> PROVIDED INFORMATION
/-- Settles O16: the push completes below STACK_DEPTH; at STACK_DEPTH the opcode recorded is CALL's, of format A. -/
theorem callPushesItsAddressOrOverflows : Obligations.CallPushesItsAddressOrOverflows := by
  constructor
  · intro s nnn h
    exact ⟨_, exec_call_of_lt nnn h, rfl, rfl, State.stackEntry_of_push rfl, toNat_zext12 nnn⟩
  · intro s nnn h
    exact ⟨opcodeFor (.call nnn), toNat_formatA 0x2#4 nnn, exec_of_execFault (if_pos h)⟩

/-- Settles O17: RET pops the address CALL pushed, which leaves the stack as it was before. -/
theorem callThenRetGoesOnAfterTheCall : Obligations.CallThenRetGoesOnAfterTheCall := by
  intro s nnn h
  exact ⟨_, _, exec_call_of_lt nnn h, exec_ret_of_cons rfl, rfl⟩

/-! ### Jumps and UNDEF -/

/-- Settles O18: SYS has no check to fail, and its completed state is the state itself. -/
theorem sysIsACompletedSelfLoop : Obligations.SysIsACompletedSelfLoop := by
  intro s nnn
  exact exec_of_not_faultCondition (i := .sys nnn) not_false

/-- Settles O19: JMP has no check to fail, and the address field keeps its value when zero-extended. -/
theorem jumpGoesToItsAddress : Obligations.JumpGoesToItsAddress := by
  intro s nnn
  exact ⟨_, exec_of_not_faultCondition (i := .jmp nnn) not_false, rfl, toNat_zext12 nnn⟩

/-- The sum of a 12-bit address and a byte fits 16 bits, so it does not wrap (92_eei_decisions.md D2). -/
theorem toNat_zext12_add_zext8 (nnn : Addr12) (b : Byte) : (zext12 nnn + zext8 b).toNat = nnn.toNat + b.toNat := by
  have hfits : (zext12 nnn).toNat + (zext8 b).toNat < 2 ^ 16 := by
    rw [toNat_zext12, toNat_zext8]
    omega
  rw [BitVec.toNat_add_of_lt hfits, toNat_zext12, toNat_zext8]

/-- Settles O20: JP V0 has no check to fail, and its sum does not wrap. -/
theorem jumpV0GoesToTheUnreducedSum : Obligations.JumpV0GoesToTheUnreducedSum := by
  intro s nnn
  exact ⟨_, exec_of_not_faultCondition (i := .jpV0 nnn) not_false, rfl, toNat_zext12_add_zext8 nnn (s.getV 0)⟩

/-- Settles O22: UNDEF has no check to fail, whatever its opcode, and its completed state is the advanced one. -/
theorem undefOnlyAdvances : Obligations.UndefOnlyAdvances := by
  intro s w
  exact exec_of_not_faultCondition (i := .undef w) not_false

/-! ### Skips -/

/-- A skip on equality goes four on when the operands are equal, else two. -/
theorem State.skipIf_beq (s : State) (a b : Byte) :
    s.skipIf (a == b) = { s with pc := if a = b then s.pc + 4 else s.pc + 2 } := by
  simp only [State.skipIf, beq_iff_eq]

/-- A skip on difference goes two on when the operands are equal, else four. -/
theorem State.skipIf_bne (s : State) (a b : Byte) :
    s.skipIf (a != b) = { s with pc := if a = b then s.pc + 2 else s.pc + 4 } := by
  simp only [State.skipIf, bne_iff_ne, ne_eq, ite_not]

/-- Settles O21: no skip has a check to fail, and each compares its two operands for equality or for difference. -/
theorem registerSkipsCompareWhole : Obligations.RegisterSkipsCompareWhole := by
  intro s x y kk
  refine ⟨?seImm, ?sneImm, ?seReg, ?sneReg⟩
  case seImm => rw [exec_of_not_faultCondition (i := .seImm x kk) not_false, completed, State.skipIf_beq]
  case sneImm => rw [exec_of_not_faultCondition (i := .sneImm x kk) not_false, completed, State.skipIf_bne]
  case seReg => rw [exec_of_not_faultCondition (i := .seReg x y) not_false, completed, State.skipIf_beq]
  case sneReg => rw [exec_of_not_faultCondition (i := .sneReg x y) not_false, completed, State.skipIf_bne]

end Sys2Proof.Machine
end

section
/-! SUPPORT. The register instructions: the values of the flags and of the results by number, the two shapes a register instruction's state has
(one register written; the flag and then the result), and the proofs of O24 to O33. -/

namespace Sys2Proof.Machine

/-! ### Flags and results by number -/

theorem toNat_flagOf (p : Prop) [Decidable p] : (flagOf p).toNat = if p then 1 else 0 := by
  by_cases h : p <;> simp [h]

/-- The carry is that of the true sum (41_alu.md R136). -/
theorem toNat_carryFlag (a b : Byte) : (carryFlag a b).toNat = if 255 < a.toNat + b.toNat then 1 else 0 := by
  rw [carryFlag, toNat_flagOf]

/-- No borrow is the negation of a negative true difference (41_alu.md R137, R139). -/
theorem toNat_noBorrowFlag (a b : Byte) : (noBorrowFlag a b).toNat = if a.toNat < b.toNat then 0 else 1 := by
  rw [noBorrowFlag, toNat_flagOf]
  simp only [← Nat.not_lt, ite_not]

theorem toNat_shrFlag (a : Byte) : (shrFlag a).toNat = a.toNat % 2 :=
  BitVec.toNat_umod

theorem toNat_shlFlagOf (f : ShlFlag) (a : Byte) :
    (shlFlagOf f a).toNat = if f = .lsb then a.toNat % 2 else a.toNat / 128 := by
  cases f with
  | lsb => exact BitVec.toNat_umod
  | msb => exact (BitVec.toNat_ushiftRight a 7).trans (Nat.shiftRight_eq_div_pow _ 7)

/-- A flag of SHL is one bit. -/
theorem toNat_shlFlagOf_lt (f : ShlFlag) (a : Byte) : (shlFlagOf f a).toNat < 2 := by
  rw [toNat_shlFlagOf]
  split <;> omega

/-- The difference of two bytes is the non-negative remainder of the true difference (41_alu.md R137, R139). -/
theorem toNat_sub_byte (a b : Byte) : ((a - b).toNat : Int) = (a.toNat - b.toNat : Int) % 256 := by
  rw [BitVec.toNat_sub]
  omega

theorem toNat_ushiftRight_one (a : Byte) : (a >>> 1).toNat = a.toNat / 2 :=
  (BitVec.toNat_ushiftRight a 1).trans (Nat.shiftRight_eq_div_pow _ 1)

theorem toNat_shiftLeft_one (a : Byte) : (a <<< 1).toNat = (2 * a.toNat) % 256 := by
  rw [BitVec.toNat_shiftLeft, Nat.shiftLeft_eq, Nat.mul_comm]

/-- A bit halved is 0. -/
theorem shrFlag_ushiftRight_one (a : Byte) : shrFlag a >>> 1 = 0 := by
  refine BitVec.eq_of_toNat_eq ?_
  rw [toNat_ushiftRight_one, toNat_shrFlag]
  exact Nat.div_eq_of_lt (Nat.mod_lt _ Nat.zero_lt_two)

/-- A bit doubled does not wrap. -/
theorem toNat_shlFlagOf_shiftLeft_one (f : ShlFlag) (a : Byte) :
    (shlFlagOf f a <<< 1).toNat = 2 * (shlFlagOf f a).toNat := by
  have hbit := toNat_shlFlagOf_lt f a
  rw [toNat_shiftLeft_one, Nat.mod_eq_of_lt (by omega)]

/-! ### The state a register instruction leaves -/

/-- A state that differs in registers and PC alone keeps everything outside them. -/
theorem sameOutsideRegs_of_eq {s t : State} (h : t = { s with v := t.v, pc := t.pc }) : SameOutsideRegs s t := by
  rw [h]
  exact ⟨fun _ => rfl, ⟨rfl, rfl, rfl, rfl⟩, ⟨rfl, rfl⟩, ⟨rfl, rfl⟩, rfl, rfl, rfl, rfl⟩

/-- One register written and PC moved on: the value, and what stays. -/
theorem State.setV_advance_spec (s : State) (x : Reg) (b : Byte) :
    (s.setV x b).advance.getV x = b ∧ SameRegsBut [x] s (s.setV x b).advance ∧
      (s.setV x b).advance.pc = s.pc + 2 ∧ SameOutsideRegs s (s.setV x b).advance :=
  ⟨s.getV_setV_same x b, sameRegsBut_setV s x b, rfl, sameOutsideRegs_of_eq rfl⟩

/-- What the flag-and-result write leaves unchanged. -/
theorem State.flagThenResult_frame (s : State) (x : Reg) (f b : Byte) :
    SameRegsBut [x, regF] s (s.flagThenResult x f b) ∧ (s.flagThenResult x f b).pc = s.pc + 2 ∧
      SameOutsideRegs s (s.flagThenResult x f b) :=
  ⟨sameRegsBut_flagThenResult s x f b, rfl, sameOutsideRegs_of_eq rfl⟩

/-- The destination holds the result, VF as the destination too (41_alu.md R143). -/
theorem State.getV_flagThenResult_result (s : State) (x : Reg) (f b : Byte) : (s.flagThenResult x f b).getV x = b := by
  rw [State.getV_flagThenResult, if_pos rfl]

/-- With another destination VF holds the flag. -/
theorem State.getV_flagThenResult_flag (s : State) {x : Reg} (f b : Byte) (h : x ≠ regF) :
    (s.flagThenResult x f b).getV regF = f := by
  rw [State.getV_flagThenResult, if_neg h.symm, if_pos rfl]

/-! ### Loads, logic and the immediate sum -/

/-- Settles O24: none of the five has a check to fail, and each writes its one register. -/
theorem loadsAndLogicWriteOneRegister : Obligations.LoadsAndLogicWriteOneRegister := by
  intro s x y kk
  exact ⟨⟨_, exec_of_not_faultCondition (i := .ldImm x kk) not_false, s.setV_advance_spec x _⟩,
    ⟨_, exec_of_not_faultCondition (i := .ldReg x y) not_false, s.setV_advance_spec x _⟩,
    ⟨_, exec_of_not_faultCondition (i := .or x y) not_false, s.setV_advance_spec x _⟩,
    ⟨_, exec_of_not_faultCondition (i := .and x y) not_false, s.setV_advance_spec x _⟩,
    ⟨_, exec_of_not_faultCondition (i := .xor x y) not_false, s.setV_advance_spec x _⟩⟩

/-- Settles O25: the one register written holds the sum of bytes, which wraps modulo 256. -/
theorem addImmediateWrapsWithoutFlag : Obligations.AddImmediateWrapsWithoutFlag := by
  intro s x kk
  obtain ⟨hsum, hframe⟩ := s.setV_advance_spec x (s.getV x + kk)
  exact ⟨_, exec_of_not_faultCondition (i := .addImm x kk) not_false,
    (congrArg BitVec.toNat hsum).trans (BitVec.toNat_add _ _), hframe⟩

/-! ### Sums and differences with a flag -/

/-- Settles O26: the flag-and-result write with the carry and the sum. -/
theorem addRegistersSumAndCarry : Obligations.AddRegistersSumAndCarry := by
  intro s x y
  refine ⟨s.flagThenResult x (carryFlag (s.getV x) (s.getV y)) (s.getV x + s.getV y),
    exec_of_not_faultCondition (i := .addReg x y) not_false, ?sum, fun hx => ?carry, s.flagThenResult_frame x _ _⟩
  case sum => rw [State.getV_flagThenResult_result, BitVec.toNat_add]
  case carry => rw [State.getV_flagThenResult_flag s _ _ hx, toNat_carryFlag]

/-- The flag-and-result write with no borrow and the difference, for whichever operand is the minuend (41_alu.md R137, R139). -/
theorem State.flagThenResult_difference (s : State) (x : Reg) (a b : Byte) :
    (((s.flagThenResult x (noBorrowFlag a b) (a - b)).getV x).toNat : Int) = (a.toNat - b.toNat : Int) % 256 ∧
      (x ≠ regF → ((s.flagThenResult x (noBorrowFlag a b) (a - b)).getV regF).toNat =
        if a.toNat < b.toNat then 0 else 1) := by
  constructor
  · rw [State.getV_flagThenResult_result, toNat_sub_byte]
  · intro hx
    rw [State.getV_flagThenResult_flag s _ _ hx, toNat_noBorrowFlag]

/-- Settles O27: SUB and SUBN are one write with the minuend and the subtrahend exchanged. -/
theorem subtractionsDifferenceAndNoBorrow : Obligations.SubtractionsDifferenceAndNoBorrow := by
  intro s x y
  constructor
  · obtain ⟨hdiff, hflag⟩ := s.flagThenResult_difference x (s.getV x) (s.getV y)
    exact ⟨_, exec_of_not_faultCondition (i := .sub x y) not_false, hdiff, hflag, s.flagThenResult_frame x _ _⟩
  · obtain ⟨hdiff, hflag⟩ := s.flagThenResult_difference x (s.getV y) (s.getV x)
    exact ⟨_, exec_of_not_faultCondition (i := .subn x y) not_false, hdiff, hflag, s.flagThenResult_frame x _ _⟩

/-! ### Shifts -/

section
variable {s : State} (x y : Reg)

/-- SHR under SHIFT_SOURCE = VX: the halved operand is Vx as the flag write left it (41_alu.md R138, R143). -/
theorem exec_shr_of_vx (h : s.params.shiftSource = .vx) :
    exec (.shr x y) s = .next (s.flagThenResult x (shrFlag (s.getV x))
      ((if x = regF then shrFlag (s.getV x) else s.getV x) >>> 1)) := by
  rw [exec_of_not_faultCondition (i := .shr x y) not_false, completed, State.shifted_eq, h]

/-- SHR under SHIFT_SOURCE = VY (41_alu.md R144). -/
theorem exec_shr_of_vy (h : s.params.shiftSource = .vy) :
    exec (.shr x y) s = .next (s.flagThenResult x (shrFlag (s.getV y)) (s.getV y >>> 1)) := by
  rw [exec_of_not_faultCondition (i := .shr x y) not_false, completed, State.shifted_eq, h]

/-- SHL under SHIFT_SOURCE = VX: the doubled operand is Vx as the flag write left it (41_alu.md R140, R143). -/
theorem exec_shl_of_vx (h : s.params.shiftSource = .vx) :
    exec (.shl x y) s = .next (s.flagThenResult x (shlFlagOf s.params.shlFlag (s.getV x))
      ((if x = regF then shlFlagOf s.params.shlFlag (s.getV x) else s.getV x) <<< 1)) := by
  rw [exec_of_not_faultCondition (i := .shl x y) not_false, completed, State.shifted_eq, h]

/-- SHL under SHIFT_SOURCE = VY, for either flag bit (41_alu.md R144; assumption 11). -/
theorem exec_shl_of_vy (h : s.params.shiftSource = .vy) :
    exec (.shl x y) s =
      .next (s.flagThenResult x (shlFlagOf s.params.shlFlag (s.getV y)) (s.getV y <<< 1)) := by
  rw [exec_of_not_faultCondition (i := .shl x y) not_false, completed, State.shifted_eq, h]

end

/-- Settles O28: with x = F the result halves the flag, a single bit, else Vx. -/
theorem shiftRightHalvesVx : Obligations.ShiftRightHalvesVx := by
  intro s x y h
  refine ⟨_, exec_shr_of_vx x y h, fun hx => ⟨?half, ?flag⟩, fun hx => ?resultOfFlag, s.flagThenResult_frame x _ _⟩
  case half => rw [State.getV_flagThenResult_result, if_neg hx, toNat_ushiftRight_one]
  case flag => rw [State.getV_flagThenResult_flag s _ _ hx, toNat_shrFlag]
  case resultOfFlag =>
    subst hx
    rw [State.getV_flagThenResult_result, if_pos rfl, shrFlag_ushiftRight_one]

/-- Settles O29: with x = F the result doubles the flag, a single bit, else Vx. -/
theorem shiftLeftDoublesVx : Obligations.ShiftLeftDoublesVx := by
  intro s x y h
  refine ⟨_, exec_shl_of_vx x y h, fun hx => ⟨?double, ?flag⟩, fun hx => ?resultOfFlag, s.flagThenResult_frame x _ _⟩
  case double => rw [State.getV_flagThenResult_result, if_neg hx, toNat_shiftLeft_one]
  case flag => rw [State.getV_flagThenResult_flag s _ _ hx, toNat_shlFlagOf]
  case resultOfFlag =>
    subst hx
    rw [State.getV_flagThenResult_result, if_pos rfl, toNat_shlFlagOf_shiftLeft_one, toNat_shlFlagOf]

/-- SHL under SHIFT_SOURCE = VY doubles Vy modulo 256, and its flag is the bit SHL_FLAG names. -/
theorem exec_shl_doubles_vy {s : State} (x y : Reg) (h : s.params.shiftSource = .vy) :
    ∃ t, exec (.shl x y) s = .next t ∧ (t.getV x).toNat = (2 * (s.getV y).toNat) % 256 ∧
      (x ≠ regF → (t.getV regF).toNat =
        if s.params.shlFlag = .lsb then (s.getV y).toNat % 2 else (s.getV y).toNat / 128) ∧
      SameRegsBut [x, regF] s t ∧ t.pc = s.pc + 2 ∧ SameOutsideRegs s t := by
  refine ⟨_, exec_shl_of_vy x y h, ?double, fun hx => ?flag, s.flagThenResult_frame x _ _⟩
  case double => rw [State.getV_flagThenResult_result, toNat_shiftLeft_one]
  case flag => rw [State.getV_flagThenResult_flag s _ _ hx, toNat_shlFlagOf]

> WHAT NEEDS TO BE DONE
Copy each line in the entries above where the word "negative" shows up.

> WRITTEN SOLUTION
/-- No borrow is the negation of a negative true difference (41_alu.md R137, R139). -/
/-- The difference of two bytes is the non-negative remainder of the true difference (41_alu.md R137, R139). -/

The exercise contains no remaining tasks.